It is here... It is a really strange feeling. I think that the day that you kiss your soldier goodbye to go off to war is a pretty unexplainable feeling.
It's like you chose to get on the scary roller coaster at Six Flags, and you get strapped in while shaking in your boots-- heading up that big hill and knowing what is coming is terrifying but it's too late to get off. Then you are sitting at the very top before they let you drop and you want off but you know you can't. And then they drop you, and your lose your stomach and you have no control over the situation.
It's like watching the weather and seeing that a horrible storm is coming your way, looking out your window and seeing those black clouds rolling near. You try and do everything you can to prepare for it- close all your windows, get the candles and matches out incase you lose power. But you can't do anything to stop it, nothing to stop the nerves, no way to truly prepare yourself. And you sit in the storm, scared and alone but just rely on your little ounce of faith that's left for the storm to pass and not leave too much damage.
We said goodbye in a most un-intimate setting- about 100 or so soldiers and their families all crowded in a very hot gym. We had a little spot on the gym floor to sit. Cayden kept himself busy with trains and bubbles. I avoided eye contact with all human specie so that I wouldn't lose it, yet again.
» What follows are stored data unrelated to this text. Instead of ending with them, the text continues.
-- ==== Sys2Proof/Machine/Ops.lean ====
section
/-!
DEFINITION. The shared operations of issue: the frontier (R29 to R33), parking (R48), the fetch of code (R73), fault records
(R305), the end of a group (R24) and of lanes (R36), taking a trap (R276 to R281) and returning from one (R283, R285).
-/
namespace Sys2Proof.Machine

/-! ### The frontier (R29) -/

/-- The clauses of two entries are the same: none, or that of one header. An entry that is to trap at its word stays apart (R221). -/
def sameClause : Option ClauseCtx → Option ClauseCtx → Bool
  | none, none => true
  | some a, some b => a.hdr == b.hdr && a.word == b.word && a.bad == b.bad
  | _, _ => false

/-- Two entries that R29 merges: same PC, same priority, same park state (and the same clause in progress, where they have
one). A resting window lane keeps an entry of its own (R194). -/
def mergeable (a b : Entry) : Bool :=
  a.park != .resting && a.pc == b.pc && a.pri == b.pri && a.park == b.park && sameClause a.clause b.clause

/-- One entry of the lanes of two, the second joining the first. A failed fetch stays only where both carry one: else the header is
fetched again when the entry is selected. Where both hold a helper copy of one name in one lane, the first entry's stays (R29; log
entry 82, DESIGN CHOICE, unsafe). -/
def mergeEntries (a e : Entry) : Entry :=
  { a with lanes := a.lanes ||| e.lanes, pass := max a.pass e.pass, mark := a.mark && e.mark,
           fail := if e.fail.isSome then a.fail else none,
           clause := match a.clause, e.clause with
             | some x, some y => some { x with begun := x.begun && y.begun, resumed := x.resumed && y.resumed,
                                               swz := x.swz || y.swz, unseen := x.unseen || y.unseen,
                                               lastQ := if y.swz then y.lastQ else x.lastQ,
                                               hvals := y.hvals.foldl (fun m p => fset m p.1 (p.2.foldl (fun n q =>
                                                 if (fget n q.1).isSome then n else fset n q.1 q.2) (sget [] m p.1))) x.hvals }
             | c, _ => c }

/-- Put an entry into a frontier, merging by R29 and R33; an entry without lanes is none. -/
def addEntry (fr : List Entry) (e : Entry) : List Entry :=
  if e.lanes == 0 then fr
  else
    match fr with
    | [] => [e]
    | a :: as =>
      if mergeable a e then mergeEntries a e :: as
      else a :: addEntry as e

def addEntries (fr es : List Entry) : List Entry := es.foldl addEntry fr

/-- Take lanes out of every entry. -/
def removeLanes (fr : List Entry) (m : LaneSet) : List Entry :=
  (fr.map (fun e => { e with lanes := e.lanes &&& ~~~m })).filter (fun e => e.lanes != 0)

def eligible (e : Entry) : Bool := e.park == .none

/-- Whether an entry is selected before another (R30). -/
def ranksAbove (a b : Entry) : Bool :=
  let ua := decide (256 ≤ a.pass)
  let ub := decide (256 ≤ b.pass)
  if ua != ub then ua
  else if ua then decide (b.pass < a.pass) || (a.pass == b.pass && decide (a.pc.toNat < b.pc.toNat))
  else if a.mark != b.mark then !a.mark
  else decide (b.pri < a.pri) || (a.pri == b.pri && decide (a.pc.toNat < b.pc.toNat))

/-- The entry that R30 selects. -/
def selectEntry : List Entry → Option Entry
  | [] => none
  | e :: es =>
    match selectEntry es with
    | none => if eligible e then some e else none
    | some b => if eligible e && !ranksAbove b e then some e else some b

/-- A frontier without one occurrence of an entry. -/
def dropEntry (fr : List Entry) (e : Entry) : List Entry := fr.erase e

/-- The pick takes effect: every other eligible entry gains a pass (R31). -/
def passOthers (fr : List Entry) : List Entry := fr.map (fun e => if eligible e then { e with pass := e.pass + 1 } else e)

/-- Change every entry of a group, the halted ones of a group in its handler too. -/
def mapEntries (g : Group) (f : List Entry → List Entry) : Group :=
  { g with frontier := f g.frontier,
           handler := g.handler.map (fun h => { h with halted := f h.halted }) }

/-- Unpark the entries that a test names; they merge again by R29. -/
def unparkList (p : Entry → Bool) (fr : List Entry) : List Entry :=
  fr.foldl (fun acc e => addEntry acc (if p e then { e with park := .none } else e)) []

def unpark (g : Group) (p : Entry → Bool) : Group := mapEntries g (unparkList p)

/-- All entries of a group, the active one among them. -/
def allEntries (g : Group) : List Entry :=
  g.active.toList ++ g.frontier ++ (match g.handler with | some h => h.halted | none => [])

/-! ### Fetching code (R73) -/

inductive FetchRes where
  | word (w : Word)
  | fail (f : FetchFail)
  deriving DecidableEq, Repr

/-- Fetch a code word, translated like any other access: what the core has kept of it, else what the home holds (R78; log entry 15,
DEDUCED, unsafe). At an address
in the scratchpad aperture, which is not translated, no execute right exists: `PERM` (log entry 66, DEDUCED, unsafe). -/
def fetchWith (s : State) (c : Nat) (r : Except XlFault TlbEntry) (va : Nat) : FetchRes :=
  if apertureAddr va then .fail .perm
  else
    match r with
    | .error f => .fail (.xlate f)
    | .ok e =>
      if !rightsOk e rightsFetch then .fail .perm
      else if peerDown s (placeOf e va) then .fail (.xlate ⟨false, false, false⟩)
      else
        let l := placeOf e va
        match fget (getCore s c).code (locKey l) with
        | some w => .word w
        | none =>
          match poisonIn s l 4 with
          | some _ => .fail .memerr
          | none => .word (BitVec.ofNat 32 (leNat (homeRead s l 4)))

/-- A core keeps a code word that it has fetched (R78). -/
def keepCode (s : State) (c : Nat) (r : Except XlFault TlbEntry) (va : Nat) (w : Word) : State :=
  match r with
  | .ok e => let q := getCore s c; setCore s c { q with code := fset q.code (locKey (placeOf e va)) w }
  | .error _ => s

/-- A core drops the code words that it keeps, so that what is fetched next is what the homes hold (R78). -/
def dropCode (s : State) (c : Nat) : State := setCore s c { getCore s c with code := [] }

/-- A word that the core has not kept is read at its home slice (R130, R148). -/
def fetchTouch (s : State) (c : Nat) (x : Ctx) (r : Except XlFault TlbEntry) (va : Nat) : State :=
  match r with
  | .ok e => if (fget (getCore s c).code (locKey (placeOf e va))).isSome then s else homeTouch s x (placeOf e va) none false
  | .error _ => s

def fetchWord (s : State) (c : Nat) (x : Ctx) (pc : Pc) : FetchRes × State :=
  let t := translate s c x pc.toNat
  let r := fetchWith t.2 c t.1 pc.toNat
  (r, match r with
    | .word w => keepCode (fetchTouch t.2 c x t.1 pc.toNat) c t.1 pc.toNat w
    | .fail _ => t.2)

/-- The fetch as it would go, without filling a translation cache. -/
def peekWord (s : State) (c : Nat) (x : Ctx) (pc : Pc) : FetchRes :=
  match tlbLookup s c x pc.toNat with
  | some e => fetchWith s c (.ok e) pc.toNat
  | none => fetchWith s c (walk s x pc.toNat) pc.toNat

/-- Lanes that reach a PC: the entry takes the priority of the header there, or keeps the one given where its fetch fails (R27). -/
def arrive (s : State) (c : Nat) (x : Ctx) (pc : Pc) (m : LaneSet) (pri : Nat) : Entry :=
  match peekWord s c x pc with
  | .word w => { pc := pc, pri := headerPri w, lanes := m, park := .none, pass := 0, mark := false, fail := none, clause := none }
  | .fail f => { pc := pc, pri := pri, lanes := m, park := .none, pass := 0, mark := false, fail := some f, clause := none }

/-! ### The issuing entry -/

/-- Where an instruction issues: the core and slot at the focus, the group, its active entry and that entry's clause. -/
structure Iss where
  core : Nat
  slot : Nat
  g : Group
  e : Entry
  cc : ClauseCtx
  deriving DecidableEq, Repr

/-- The entry that issues. -/
def issuer (s : State) : Option Iss :=
  match getGroup s s.focusCore s.focusSlot with
  | none => none
  | some g =>
    match g.active with
    | none => none
    | some e =>
      match e.clause with
      | none => none
      | some cc => some ⟨s.focusCore, s.focusSlot, g, e, cc⟩

/-- Address of the last word of the clause (R74). -/
def lastWord (cc : ClauseCtx) : Pc := cc.hdr + BitVec.ofNat 56 (4 * headerLen cc.word)

/-- The flag that the clause names for operations of the first kind, and of the second (R80). -/
def flagA (cc : ClauseCtx) : Option Nat :=
  match decodeHeader cc.word with
  | some h => h.seta.map (·.toNat)
  | none => none

def flagB (cc : ClauseCtx) : Option Nat :=
  match decodeHeader cc.word with
  | some h => match h.setb with
    | some f => some f.toNat
    | none => h.seta.map (·.toNat)
  | none => none

/-- Whether the clause's header enters a region (R84): not in a handler (R271). -/
def entersRegion (i : Iss) : Bool := testBit i.cc.word.toNat 1 && !inHandler i.g && !i.cc.resumed

/-- Whether a lane begins a region at this clause: with the header's `RGN`, or returned there by `RESTART` (R386). -/
def laneRegion (i : Iss) (l : Nat) : Bool :=
  entersRegion i || (!i.cc.resumed && !inHandler i.g && (laneSt i.g l).restart)

/-- The first word of a clause is about to issue: the pick takes effect (R31), a yield mark goes (R33), and the region is
recorded (R84, R271). -/
def beginClause (s : State) (i : Iss) : Iss :=
  if i.cc.begun then i
  else
    let rgn := (lanesOf i.e.lanes).any (laneRegion i)
    let cnt := if rgn then i.g.rgnCnt + 1 else i.g.rgnCnt
    let upd := fun (l : Nat) (x : LaneSt) =>
      let x := if laneRegion i l then { x with rgnPc := i.cc.hdr, rgnCnt := cnt, nonRep := false } else x
      if i.cc.resumed || inHandler i.g then x
      else { x with fresh := false, restart := false, mute := x.mute && !(testBit i.cc.word.toNat 1 && !x.fresh) }
    let g := mapLanes { i.g with rgnCnt := cnt, frontier := passOthers i.g.frontier } i.e.lanes upd
    let cc := { i.cc with begun := true }
    let e := { i.e with pass := 0, mark := false, clause := some cc }
    ⟨i.core, i.slot, { g with active := some e, readyAt := s.clock }, e, cc⟩

/-- Write the issuing group back, with an entry and clause changed. -/
def putIss (s : State) (i : Iss) : State :=
  setGroup s i.core i.slot { i.g with active := some { i.e with clause := some i.cc } }

/-- The completion flags of the issuing group as they stand, once operations of it may have completed. -/
def refresh (s : State) (i : Iss) : Iss :=
  match getGroup s i.core i.slot with
  | some g => { i with g := { i.g with flags := g.flags } }
  | none => i

/-- The group issues nothing at this word: its entry goes back to the pool where the pick has not taken effect (R32). -/
def holdWord (s : State) (i : Iss) : State :=
  if i.cc.begun then s
  else
    let e := if i.cc.resumed then { i.e with clause := some { i.cc with begun := true } }
      else { i.e with pc := i.cc.hdr, clause := none }
    setGroup s i.core i.slot { i.g with active := none, frontier := addEntry i.g.frontier e }

/-- The active lanes leave their clause for the targets given, each with the lanes that go there and their park state
(R27, R29). -/
def departWith (s : State) (i : Iss) (ts : List (Pc × LaneSet × Park)) (mark : Bool) : State :=
  let es := ts.map (fun t => { arrive s i.core i.g.id.ctx t.1 t.2.1 i.e.pri with mark := mark, park := t.2.2 })
  setGroup s i.core i.slot { i.g with active := none, frontier := addEntries i.g.frontier es }

def depart (s : State) (i : Iss) (ts : List (Pc × LaneSet)) (mark : Bool) : State :=
  departWith s i (ts.map (fun t => (t.1, t.2, Park.none))) mark

/-- The issuing entry is held at its word, not parked (R32). -/
def holdIssue (s : State) : State :=
  match issuer s with
  | some i => holdWord s i
  | none => s

/-- Lanes gathered by the target each goes to. -/
def byTarget (m : LaneSet) (t : Nat → Pc) : List (Pc × LaneSet) :=
  ((lanesOf m).map t).eraseDups.map (fun p => (p, laneSetOf (fun l => hasLane m l && t l == p)))

/-- The word after the clause. -/
def afterClause (cc : ClauseCtx) : Pc := lastWord cc + 4

/-- The instruction is done: the entry goes on to the word n words on, or past the clause's end (R27). -/
def advance (s : State) (i : Iss) (n : Nat) : State :=
  let pc := i.e.pc + BitVec.ofNat 56 (4 * n)
  if decide ((lastWord i.cc - i.cc.hdr).toNat < (pc - i.cc.hdr).toNat) then depart s i [(afterClause i.cc, i.e.lanes)] false
  else putIss s { i with e := { i.e with pc := pc } }

/-- Lane-level park at the word: the entry leaves the pool with its PC on the word (R49). -/
def parkAt (s : State) (i : Iss) (m : LaneSet) (p : Park) : State :=
  let cc := { i.cc with begun := true }
  let e := { i.e with lanes := m, park := p, pass := 0, mark := false, clause := some cc }
  let g := { i.g with frontier := addEntry i.g.frontier e }
  let rest := i.e.lanes &&& ~~~m
  setGroup s i.core i.slot { g with active := if rest == 0 then none else some { i.e with lanes := rest } }

/-- Group-level park: everything stays as it stands (R49). -/
def parkGroup (s : State) (i : Iss) (p : GPark) : State :=
  setGroup s i.core i.slot { i.g with gpark := p, token := false }

/-- The group of a slot returns to the pool. -/
def wakeGroup (s : State) (c k : Nat) : State :=
  match getGroup s c k with
  | some g => setGroup s c k { g with gpark := .none, readyAt := s.clock }
  | none => s

/-! ### Markers (R35) -/

def parkedAtMarker (k : Nat) (e : Entry) : Bool := e.park == .marker k

/-- The release check of a marker. -/
def releaseCheck (g : Group) (k : Nat) : Group :=
  let m := getMarker g k
  if m.enr != 0 && m.arr == m.enr then setMarker (unpark g (parkedAtMarker k)) k { m with arr := 0 } else g

/-- The effect of `MLEAVE` on a marker for a set of lanes. -/
def leaveMarker (m : LaneSet) (g : Group) (k : Nat) : Group :=
  let x := getMarker g k
  releaseCheck (setMarker g k ⟨x.enr &&& ~~~m, x.arr &&& ~~~m⟩) k

/-! ### Trap causes (R275) -/

def causeIllegal : Nat := 1
def causeMisalign : Nat := 2
def causeXlate : Nat := 3
def causePerm : Nat := 4
def causeVitrine : Nat := 5
def causeFpx : Nat := 6
def causeOverflowq : Nat := 7
def causeCloak : Nat := 8
def causeSvc : Nat := 9
def causeBreak : Nat := 10
def causeWatch : Nat := 11
def causeMemerr : Nat := 12
def causeOverrun : Nat := 13
def causeKill : Nat := 14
We had two hours to hang out before you had to say "see ya" and watch them get on the buses. You can bet that I didn't stay to watch him drive away. No way my heart could handle that. Let me tell you the feeling when you let go of your best friends hand not knowing exactly when you will get to hold it again.
It was dark and quiet and hot when we got home, luckily C went straight to bed after a quick shower which left me all alone with my thoughts. I set the alarm on the house, played on the computer for a minute, took the laundry out of the washer that was pretty much already dry, and got in bed. I don't know why it was so hard to fall asleep. I was exhausted. Maybe it was the huge elephant in the room pointing at the empty side of the bed where my husband should be laying. Maybe it was knowing that my husband was a mere 11 miles away for another 5 hours and I couldn't be with him. Maybe it was too quiet.
I will be angry. I will be sad. I will be confident. I will be proud. I will be tired. I will be terrified. I know all the emotions are just churning in my tummy. I know nothing will be quite right until he is back. I will rely on a whole lot of prayer. And coffee. God, please make me strong.